According to oil and gas experts in the Niger Delta, the 30-year Ogoni crisis has cost the Nigerian government over $178 billion in lost oil revenue, excluding revenues from gas sales, since Shell’s forced exit in 1993.
The Nigerian authorities led by President Muhammadu Buhari had undertaken several efforts to have a go at the idle Ogoni oil wells, but had faced stiff opposition from the Ogonis at each turn.
MOSOP, a pressure group in Ogoni land, claims the deal to get NPDC and Sahara Energy as replacements for Shell Petroleum Development Company of Nigeria in Ogoni land without addressing the Ogoni environment remediation issue leading up to tackling the area’s development would likely escalate tension in the area and the Niger Delta by extension, thereby posing a real threat to national security.
The ethnic pressure group indicated it was not antagonistic to oil production resumption, saying it was willing to cooperate with peaceful methods of dialogue to resolve all issues, but urged the federal government to accept MOSOP’s position which recommended the establishment of an Ogoni Development Authority (ODA).
The group said working with its proposals would resolve the Ogoni problems.

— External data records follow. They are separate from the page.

-- ==== Sys2Proof/Laws/Alu.lean ====
section
/-!
SUPPORT. What a register-to-register word leaves in the registers: its result in every unit that takes part, 0 in the lanes
that MZ clears, and every register that it does not name as it was.
-/

namespace Sys2Proof.Machine

open Sys2Proof

/-! ### Steps over several units -/

/-- A place of the group's registers: a lane, none for the uniform file, and a number. -/
abbrev RegPlace := Option Nat × Nat

theorem foldl_bases {α : Type} (step : Group → α → Group) (h : ∀ g a, SameBases g (step g a)) (l : List α) :
    ∀ g, SameBases g (l.foldl step g) := by
  induction l with
  | nil => exact SameBases.refl
  | cons a t ih => exact fun g => (h g a).trans (ih _)

theorem foldl_other {α : Type} (g0 : Group) (step : Group → α → Group) (touch : α → RegPlace → Prop)
    (hb : ∀ g a, SameBases g (step g a))
    (ho : ∀ g a q, SameBases g0 g → ¬ touch a q → (step g a).at q.1 q.2 = g.at q.1 q.2) (l : List α) :
    ∀ g, SameBases g0 g → ∀ q, (∀ a ∈ l, ¬ touch a q) → (l.foldl step g).at q.1 q.2 = g.at q.1 q.2 := by
  induction l with
  | nil => exact fun _ _ _ _ => rfl
  | cons a t ih =>
    intro g h q hq
    simp only [List.foldl_cons]
    rw [ih _ (h.trans (hb g a)) q (fun b hb' => hq b (List.mem_cons_of_mem _ hb')), ho g a q h (hq a List.mem_cons_self)]

theorem foldl_same {α : Type} (g0 : Group) (step : Group → α → Group) (touch : α → RegPlace → Prop) (v : α → RegPlace → Reg)
    (hb : ∀ g a, SameBases g (step g a))
    (ho : ∀ g a q, SameBases g0 g → ¬ touch a q → (step g a).at q.1 q.2 = g.at q.1 q.2) (l : List α) :
    ∀ g, SameBases g0 g → l.Pairwise (fun a b => ∀ q, touch a q → ¬ touch b q) → ∀ a ∈ l, ∀ q, touch a q →
      (∀ g, SameBases g0 g → (step g a).at q.1 q.2 = some (v a q)) → (l.foldl step g).at q.1 q.2 = some (v a q) := by
  induction l with
  | nil => intro g _ _ a ha; simp at ha
  | cons b t ih =>
    intro g h hp a ha q hq hs
    simp only [List.foldl_cons]
    rw [List.pairwise_cons] at hp
    rcases List.mem_cons.mp ha with rfl | ha
    · rw [foldl_other g0 step touch hb ho t _ (h.trans (hb g a)) q (fun c hc => hp.1 c hc q hq), hs g h]
    · exact ih _ (h.trans (hb g b)) hp.2 a ha q hq hs

/-! ### Last use -/

theorem Group.alterField_bases (g : Group) (u : Option Nat) (f : Nat) (h : RegFile → Nat → RegFile) :
    SameBases g (g.alterField u f h) := by
  unfold Group.alterField
  by_cases hf : 96 ≤ f
  · simp [hf, SameBases, Group.lane?]
  · cases u with
    | none => simp [hf, SameBases, Group.lane?]
    | some l =>
      simp only [hf, if_false]
      exact SameBases.trans (h := { g with written := _ }) ⟨rfl, fun _ => rfl, rfl⟩ (SameBases.modLane _ _ _ fun _ => rfl)

/-- A change of one register leaves every other alone, if the change of its file does. -/
theorem Group.alterField_other (g : Group) (u : Option Nat) (f : Nat) (h : RegFile → Nat → RegFile)
    (keeps : ∀ r n m, m ≠ n → (h r n).get? m = r.get? m) (q : RegPlace) (out : q ≠ g.place u f) :
    (g.alterField u f h).at q.1 q.2 = g.at q.1 q.2 := by
  unfold Group.alterField
  obtain ⟨l', n⟩ := q
  by_cases hf : 96 ≤ f
  · rw [g.place_uniform u f hf] at out
    cases l' with
    | none =>
      simp only [hf, if_true, Group.at, Group.regNum]
      exact keeps _ _ _ fun e => out (by rw [e])
    | some j => simp [hf, Group.at, Group.lane?]
  · cases u with
    | none =>
      simp only [hf, if_false]
      rfl
    | some l =>
      simp only [hf, if_false]
      refine (Group.at_modLane { g with written := _ } l _ (l', n) ?_).trans rfl
      intro y hl
      apply keeps
      intro e
      apply out
      rw [g.place_lane l f hf]
      simp only [Group.regNum, hf, if_false] at e
      simp only at hl
      rw [hl, e]

theorem Group.freeField_bases (g : Group) (u : Option Nat) (f : Nat) : SameBases g (g.freeField u f) :=
  g.alterField_bases u f _

theorem Group.freeField_other (g : Group) (u : Option Nat) (f : Nat) (q : RegPlace) (h : q ≠ g.place u f) :
    (g.freeField u f).at q.1 q.2 = g.at q.1 q.2 :=
  g.alterField_other u f _ (fun r n m => RegFile.get?_free_other r n m) q h

/-- The places that the last uses of a word free. -/
def Issue.frees (x : Issue) (g : Group) (q : RegPlace) : Prop :=
  ∃ o ∈ x.desc.ops, o.last = true ∧ ∃ j < o.count, ∃ u, (u ∈ x.allUnits ∨ (u = none ∧ 96 ≤ o.field.toNat + j)) ∧
    q = g.place u (o.field.toNat + j)

theorem Group.freeLast_bases (g : Group) (x : Issue) : SameBases g (g.freeLast x) := by
  unfold Group.freeLast
  apply foldl_bases
  intro g o
  apply foldl_bases
  intro g k
  simp only
  split
  · split
    · exact SameBases.refl _
    · exact Group.freeField_bases _ _ _
  · exact foldl_bases _ (fun g u => Group.freeField_bases g u _) _ _

theorem Group.freeLast_other (g : Group) (x : Issue) (q : RegPlace) (h : ¬ x.frees g q) :
    (g.freeLast x).at q.1 q.2 = g.at q.1 q.2 := by
  unfold Group.freeLast
  refine foldl_other g _ (fun o q => ∃ k < o.count, ∃ u, (u ∈ x.allUnits ∨ (u = none ∧ 96 ≤ o.field.toNat + k)) ∧
    q = g.place u (o.field.toNat + k)) ?_ ?_ _ g (SameBases.refl g) q ?_
  · intro g o
    apply foldl_bases
    intro g k
    simp only
    split
    · split
      · exact SameBases.refl _
      · exact Group.freeField_bases _ _ _
    · exact foldl_bases _ (fun g u => Group.freeField_bases g u _) _ _
  · intro g' o q hg hq
    refine foldl_other g _ (fun k q => ∃ u, (u ∈ x.allUnits ∨ (u = none ∧ 96 ≤ o.field.toNat + k)) ∧
      q = g.place u (o.field.toNat + k)) ?_ ?_ _ g' hg q ?_
    · intro g k
      simp only
      split
      · split
        · exact SameBases.refl _
        · exact Group.freeField_bases _ _ _
      · exact foldl_bases _ (fun g u => Group.freeField_bases g u _) _ _
    · intro g2 k q hg2 hq
      simp only
      split
      · rename_i h96
        split
        · rfl
        · apply Group.freeField_other
          rw [hg2.place]
          exact fun e => hq ⟨none, .inr ⟨rfl, h96⟩, e⟩
      · refine foldl_other g _ (fun u q => q = g.place u (o.field.toNat + k)) (fun g u => Group.freeField_bases g u _) ?_ _ g2 hg2 q ?_
        · intro g3 u q hg3 hq
          apply Group.freeField_other
          rwa [hg3.place]
        · intro u hu e
          exact hq ⟨u, .inl hu, e⟩
    · intro k hk ⟨u, hu, e⟩
      exact hq ⟨k, by simpa using hk, u, hu, e⟩
  · intro o ho ⟨k, hk, u, hu, e⟩
    rw [List.mem_filter] at ho
    exact h ⟨o, ho.1, ho.2, k, hk, u, hu, e⟩

/-! ### Results -/

theorem Group.writeOpnd_bases (g : Group) (u : Option Nat) (o : Opnd) (v : Val) : SameBases g (g.writeOpnd u o v) :=
  Group.writeRegs_bases _ _ _ _ _

theorem Val.toRegs_length (v : Val) (n : Nat) : (v.toRegs n).length = n := by simp [Val.toRegs]

theorem Group.writeOpnd_other (g : Group) (u : Option Nat) (o : Opnd) (v : Val) (q : RegPlace)
    (h : ∀ j < o.count, q ≠ g.place u (o.field.toNat + j)) : (g.writeOpnd u o v).at q.1 q.2 = g.at q.1 q.2 :=
  Group.writeRegs_other _ _ _ _ _ _ (by simpa [Val.toRegs_length] using h)

theorem Group.writeOpnd_same (g : Group) (u : Option Nat) (o : Opnd) (v : Val) (hh : oneHalf o.field.toNat o.count)
    (hn : ∀ j < o.count, g.names u (o.field.toNat + j)) (j : Nat) (h : j < o.count) :
    (g.writeOpnd u o v).at (g.place u (o.field.toNat + j)).1 (g.place u (o.field.toNat + j)).2 =
      some ⟨bitsOf v.bits (32 * j) 32, v.poison⟩ := by
  have := Group.writeRegs_same g u o.field.toNat (v.toRegs o.count) v.tag (by simpa [Val.toRegs_length] using hh)
    (by simpa [Val.toRegs_length] using hn) j (by simpa [Val.toRegs_length] using h)
  rw [Group.writeOpnd, this]
  simp [Val.toRegs]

Meanwhile, MOSOP has developed an ODA blueprint with implementation timelines to drive a new, peaceful and prosperous Ogoni. The group claimed the protracted Ogoni crisis has led to the death of over 4,000 people over three decades.
“Now is the best time to resolve the Ogoni problem through the operation of the Ogoni Development Authority,” said Fegalo Nsuke, factional MOSOP leader.
“It is important to note that as a people, the NPDC and Sahara Energy who sponsor conflicts in Ogoni are not acceptable options in this process and are both rejected by MOSOP as replacements for Shell in Ogoni,” Nsuke said.